| DESCRIPTION OF THE TASK |
Only one stretch of the data below should be repeated: the lines from the line containing "match campIn s m with" through the line containing "def campAsk (s", inclusive, exactly as they are.

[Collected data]
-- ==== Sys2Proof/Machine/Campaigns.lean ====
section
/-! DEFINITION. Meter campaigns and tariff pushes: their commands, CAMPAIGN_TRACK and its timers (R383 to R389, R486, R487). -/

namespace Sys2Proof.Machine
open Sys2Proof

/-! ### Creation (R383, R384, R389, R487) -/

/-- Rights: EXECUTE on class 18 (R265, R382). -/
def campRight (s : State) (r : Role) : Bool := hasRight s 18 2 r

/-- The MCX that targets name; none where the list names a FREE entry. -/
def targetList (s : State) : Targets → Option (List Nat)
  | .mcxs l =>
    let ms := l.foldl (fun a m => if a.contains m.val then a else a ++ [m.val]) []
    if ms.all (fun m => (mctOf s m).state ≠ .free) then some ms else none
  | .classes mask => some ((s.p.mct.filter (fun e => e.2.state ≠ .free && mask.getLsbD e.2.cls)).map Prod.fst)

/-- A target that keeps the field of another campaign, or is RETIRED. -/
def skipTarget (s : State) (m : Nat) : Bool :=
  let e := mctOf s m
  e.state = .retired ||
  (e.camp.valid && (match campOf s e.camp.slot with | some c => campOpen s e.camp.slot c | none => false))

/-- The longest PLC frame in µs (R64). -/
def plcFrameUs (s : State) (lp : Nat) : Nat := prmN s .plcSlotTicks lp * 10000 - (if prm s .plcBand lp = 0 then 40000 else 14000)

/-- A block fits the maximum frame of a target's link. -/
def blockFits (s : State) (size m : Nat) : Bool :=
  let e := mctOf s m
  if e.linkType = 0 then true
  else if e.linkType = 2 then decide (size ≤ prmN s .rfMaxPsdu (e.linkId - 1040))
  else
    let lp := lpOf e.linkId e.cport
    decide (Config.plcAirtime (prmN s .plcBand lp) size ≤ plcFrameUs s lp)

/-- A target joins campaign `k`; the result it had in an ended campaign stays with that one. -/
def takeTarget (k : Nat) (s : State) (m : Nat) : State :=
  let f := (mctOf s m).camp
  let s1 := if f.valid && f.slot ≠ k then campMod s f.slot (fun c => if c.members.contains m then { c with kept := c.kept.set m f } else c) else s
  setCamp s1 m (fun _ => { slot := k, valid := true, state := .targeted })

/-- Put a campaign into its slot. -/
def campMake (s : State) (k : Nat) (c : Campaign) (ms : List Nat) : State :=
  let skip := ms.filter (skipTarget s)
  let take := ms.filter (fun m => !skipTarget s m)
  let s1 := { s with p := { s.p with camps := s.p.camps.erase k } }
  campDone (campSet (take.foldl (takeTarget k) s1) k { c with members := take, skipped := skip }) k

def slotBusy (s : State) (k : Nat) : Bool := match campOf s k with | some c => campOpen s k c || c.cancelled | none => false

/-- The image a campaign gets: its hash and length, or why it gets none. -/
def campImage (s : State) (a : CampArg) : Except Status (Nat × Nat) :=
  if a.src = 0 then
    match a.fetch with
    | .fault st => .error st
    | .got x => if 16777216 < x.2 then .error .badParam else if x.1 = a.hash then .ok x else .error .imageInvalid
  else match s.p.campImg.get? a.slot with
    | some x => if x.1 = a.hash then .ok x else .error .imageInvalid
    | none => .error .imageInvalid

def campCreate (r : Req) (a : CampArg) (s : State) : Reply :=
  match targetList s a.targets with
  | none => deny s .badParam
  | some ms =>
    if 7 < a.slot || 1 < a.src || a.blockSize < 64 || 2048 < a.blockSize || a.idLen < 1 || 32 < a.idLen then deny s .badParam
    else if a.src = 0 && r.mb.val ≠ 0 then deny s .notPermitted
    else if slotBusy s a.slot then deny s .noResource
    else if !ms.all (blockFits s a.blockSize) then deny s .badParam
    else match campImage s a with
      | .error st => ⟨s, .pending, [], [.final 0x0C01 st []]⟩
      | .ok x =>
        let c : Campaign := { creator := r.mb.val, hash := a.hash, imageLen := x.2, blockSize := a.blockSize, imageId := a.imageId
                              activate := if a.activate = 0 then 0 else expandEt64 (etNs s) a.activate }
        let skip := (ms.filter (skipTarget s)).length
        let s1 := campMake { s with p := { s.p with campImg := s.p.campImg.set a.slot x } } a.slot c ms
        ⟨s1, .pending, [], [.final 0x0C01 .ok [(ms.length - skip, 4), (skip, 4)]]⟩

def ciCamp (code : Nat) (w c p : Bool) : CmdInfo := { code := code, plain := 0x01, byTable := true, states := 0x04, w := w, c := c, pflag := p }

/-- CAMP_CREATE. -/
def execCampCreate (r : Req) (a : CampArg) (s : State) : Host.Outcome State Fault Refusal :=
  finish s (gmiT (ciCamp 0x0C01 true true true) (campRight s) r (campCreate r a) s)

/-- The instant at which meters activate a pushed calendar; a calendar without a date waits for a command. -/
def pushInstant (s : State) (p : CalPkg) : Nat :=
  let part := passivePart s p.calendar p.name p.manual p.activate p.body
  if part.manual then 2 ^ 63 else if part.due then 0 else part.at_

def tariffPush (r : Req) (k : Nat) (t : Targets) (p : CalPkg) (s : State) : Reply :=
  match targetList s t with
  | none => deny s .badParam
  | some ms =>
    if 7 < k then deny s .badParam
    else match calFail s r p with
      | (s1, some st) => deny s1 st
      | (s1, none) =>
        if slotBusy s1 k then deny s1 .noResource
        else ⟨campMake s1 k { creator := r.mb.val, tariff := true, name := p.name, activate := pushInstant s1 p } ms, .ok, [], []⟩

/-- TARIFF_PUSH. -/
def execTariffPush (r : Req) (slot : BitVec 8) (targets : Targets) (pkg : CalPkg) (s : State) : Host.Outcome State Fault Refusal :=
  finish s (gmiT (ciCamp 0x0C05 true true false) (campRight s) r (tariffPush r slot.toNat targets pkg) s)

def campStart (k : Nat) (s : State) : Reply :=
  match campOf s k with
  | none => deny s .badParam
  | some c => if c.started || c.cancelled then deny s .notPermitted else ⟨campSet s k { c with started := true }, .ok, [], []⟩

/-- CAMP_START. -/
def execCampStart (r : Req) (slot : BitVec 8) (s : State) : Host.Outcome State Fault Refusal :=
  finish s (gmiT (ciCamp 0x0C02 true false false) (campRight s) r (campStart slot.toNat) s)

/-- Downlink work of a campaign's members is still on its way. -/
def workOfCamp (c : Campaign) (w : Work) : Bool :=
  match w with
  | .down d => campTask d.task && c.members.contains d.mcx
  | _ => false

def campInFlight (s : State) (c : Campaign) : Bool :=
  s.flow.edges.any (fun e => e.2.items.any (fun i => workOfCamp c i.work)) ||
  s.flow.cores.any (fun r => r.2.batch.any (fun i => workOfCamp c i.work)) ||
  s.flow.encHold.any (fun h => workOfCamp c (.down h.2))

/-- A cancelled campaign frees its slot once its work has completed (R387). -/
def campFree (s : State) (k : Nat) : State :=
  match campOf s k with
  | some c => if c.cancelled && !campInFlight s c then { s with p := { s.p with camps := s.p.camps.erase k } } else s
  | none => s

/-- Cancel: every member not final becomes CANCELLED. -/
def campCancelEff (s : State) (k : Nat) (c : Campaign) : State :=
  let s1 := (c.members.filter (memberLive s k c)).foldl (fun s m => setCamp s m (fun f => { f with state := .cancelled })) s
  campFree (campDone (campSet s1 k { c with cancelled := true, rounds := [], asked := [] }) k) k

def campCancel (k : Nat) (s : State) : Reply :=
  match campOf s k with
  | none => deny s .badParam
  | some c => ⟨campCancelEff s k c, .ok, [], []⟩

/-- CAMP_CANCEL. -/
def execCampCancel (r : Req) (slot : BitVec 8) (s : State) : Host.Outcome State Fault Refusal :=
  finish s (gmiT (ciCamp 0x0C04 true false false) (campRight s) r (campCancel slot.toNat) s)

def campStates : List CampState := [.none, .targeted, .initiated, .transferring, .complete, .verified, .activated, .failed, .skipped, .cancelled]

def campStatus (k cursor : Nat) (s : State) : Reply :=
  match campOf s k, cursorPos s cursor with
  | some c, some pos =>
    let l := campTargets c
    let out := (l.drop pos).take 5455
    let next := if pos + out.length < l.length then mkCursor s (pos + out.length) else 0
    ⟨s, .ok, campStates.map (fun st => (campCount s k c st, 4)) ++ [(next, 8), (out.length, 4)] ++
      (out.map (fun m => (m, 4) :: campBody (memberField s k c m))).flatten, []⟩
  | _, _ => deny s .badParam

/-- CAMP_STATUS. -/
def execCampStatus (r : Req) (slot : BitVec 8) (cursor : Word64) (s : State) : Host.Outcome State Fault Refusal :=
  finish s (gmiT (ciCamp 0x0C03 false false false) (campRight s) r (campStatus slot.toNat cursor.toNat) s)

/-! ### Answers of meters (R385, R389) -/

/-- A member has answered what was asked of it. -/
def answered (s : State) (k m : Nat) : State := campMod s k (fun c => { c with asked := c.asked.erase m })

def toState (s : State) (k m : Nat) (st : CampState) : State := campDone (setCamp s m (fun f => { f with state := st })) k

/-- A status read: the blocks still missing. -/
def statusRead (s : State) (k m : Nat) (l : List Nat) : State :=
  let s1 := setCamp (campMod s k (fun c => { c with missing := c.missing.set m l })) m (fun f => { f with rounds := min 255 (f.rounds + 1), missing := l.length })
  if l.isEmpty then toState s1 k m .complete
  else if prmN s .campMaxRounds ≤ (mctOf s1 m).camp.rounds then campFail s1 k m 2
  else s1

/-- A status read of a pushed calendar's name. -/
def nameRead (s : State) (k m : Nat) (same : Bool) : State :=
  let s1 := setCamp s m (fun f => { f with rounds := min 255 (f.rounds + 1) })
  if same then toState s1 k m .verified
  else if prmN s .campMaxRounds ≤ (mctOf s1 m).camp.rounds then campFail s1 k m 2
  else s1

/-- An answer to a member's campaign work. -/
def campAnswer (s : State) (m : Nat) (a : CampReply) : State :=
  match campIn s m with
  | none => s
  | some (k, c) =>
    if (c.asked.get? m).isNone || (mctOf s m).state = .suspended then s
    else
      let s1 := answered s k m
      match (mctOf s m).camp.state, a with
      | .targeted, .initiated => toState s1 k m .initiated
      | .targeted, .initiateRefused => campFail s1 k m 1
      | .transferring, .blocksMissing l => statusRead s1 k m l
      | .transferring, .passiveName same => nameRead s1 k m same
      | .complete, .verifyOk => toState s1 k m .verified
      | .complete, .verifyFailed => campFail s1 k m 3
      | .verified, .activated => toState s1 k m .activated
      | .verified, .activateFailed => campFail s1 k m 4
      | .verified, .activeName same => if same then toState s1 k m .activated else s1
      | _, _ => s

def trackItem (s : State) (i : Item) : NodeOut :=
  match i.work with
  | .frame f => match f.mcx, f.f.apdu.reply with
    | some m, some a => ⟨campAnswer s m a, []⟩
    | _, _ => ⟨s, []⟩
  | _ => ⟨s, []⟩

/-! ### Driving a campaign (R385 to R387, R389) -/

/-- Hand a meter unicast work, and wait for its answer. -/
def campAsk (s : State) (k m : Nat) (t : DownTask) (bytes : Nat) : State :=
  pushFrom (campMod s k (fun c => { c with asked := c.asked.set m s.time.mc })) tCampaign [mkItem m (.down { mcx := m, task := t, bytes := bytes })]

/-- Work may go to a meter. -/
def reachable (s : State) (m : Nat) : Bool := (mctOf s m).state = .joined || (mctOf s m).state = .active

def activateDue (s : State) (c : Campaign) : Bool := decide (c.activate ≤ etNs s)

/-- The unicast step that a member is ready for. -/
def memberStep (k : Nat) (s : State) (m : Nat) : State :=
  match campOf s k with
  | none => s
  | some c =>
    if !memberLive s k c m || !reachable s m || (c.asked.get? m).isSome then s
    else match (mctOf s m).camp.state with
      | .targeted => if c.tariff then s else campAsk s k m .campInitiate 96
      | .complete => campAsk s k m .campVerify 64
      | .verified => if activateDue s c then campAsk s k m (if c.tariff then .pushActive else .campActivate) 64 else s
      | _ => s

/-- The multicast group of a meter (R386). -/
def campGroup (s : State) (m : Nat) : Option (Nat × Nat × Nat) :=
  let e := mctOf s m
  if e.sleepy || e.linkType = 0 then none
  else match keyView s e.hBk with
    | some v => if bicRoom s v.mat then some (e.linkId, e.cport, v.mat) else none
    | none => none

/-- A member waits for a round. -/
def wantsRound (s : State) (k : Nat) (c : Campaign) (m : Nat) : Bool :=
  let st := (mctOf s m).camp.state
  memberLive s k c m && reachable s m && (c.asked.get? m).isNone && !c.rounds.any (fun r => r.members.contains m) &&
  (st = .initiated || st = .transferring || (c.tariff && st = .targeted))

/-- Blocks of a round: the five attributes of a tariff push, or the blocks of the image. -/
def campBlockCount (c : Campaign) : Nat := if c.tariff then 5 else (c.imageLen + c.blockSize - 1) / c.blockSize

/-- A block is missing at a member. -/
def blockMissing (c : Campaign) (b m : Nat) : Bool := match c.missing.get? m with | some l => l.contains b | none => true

| EXERCISE SOLUTION |
  match campIn s m with
  | none => s
  | some (k, c) =>
    if (c.asked.get? m).isNone || (mctOf s m).state = .suspended then s
    else
      let s1 := answered s k m
      match (mctOf s m).camp.state, a with
      | .targeted, .initiated => toState s1 k m .initiated
      | .targeted, .initiateRefused => campFail s1 k m 1
      | .transferring, .blocksMissing l => statusRead s1 k m l
      | .transferring, .passiveName same => nameRead s1 k m same
      | .complete, .verifyOk => toState s1 k m .verified
      | .complete, .verifyFailed => campFail s1 k m 3
      | .verified, .activated => toState s1 k m .activated
      | .verified, .activateFailed => campFail s1 k m 4
      | .verified, .activeName same => if same then toState s1 k m .activated else s1
      | _, _ => s

def trackItem (s : State) (i : Item) : NodeOut :=
  match i.work with
  | .frame f => match f.mcx, f.f.apdu.reply with
    | some m, some a => ⟨campAnswer s m a, []⟩
    | _, _ => ⟨s, []⟩
  | _ => ⟨s, []⟩

/-! ### Driving a campaign (R385 to R387, R389) -/

/-- Hand a meter unicast work, and wait for its answer. -/
def campAsk (s : State) (k m : Nat) (t : DownTask) (bytes : Nat) : State :=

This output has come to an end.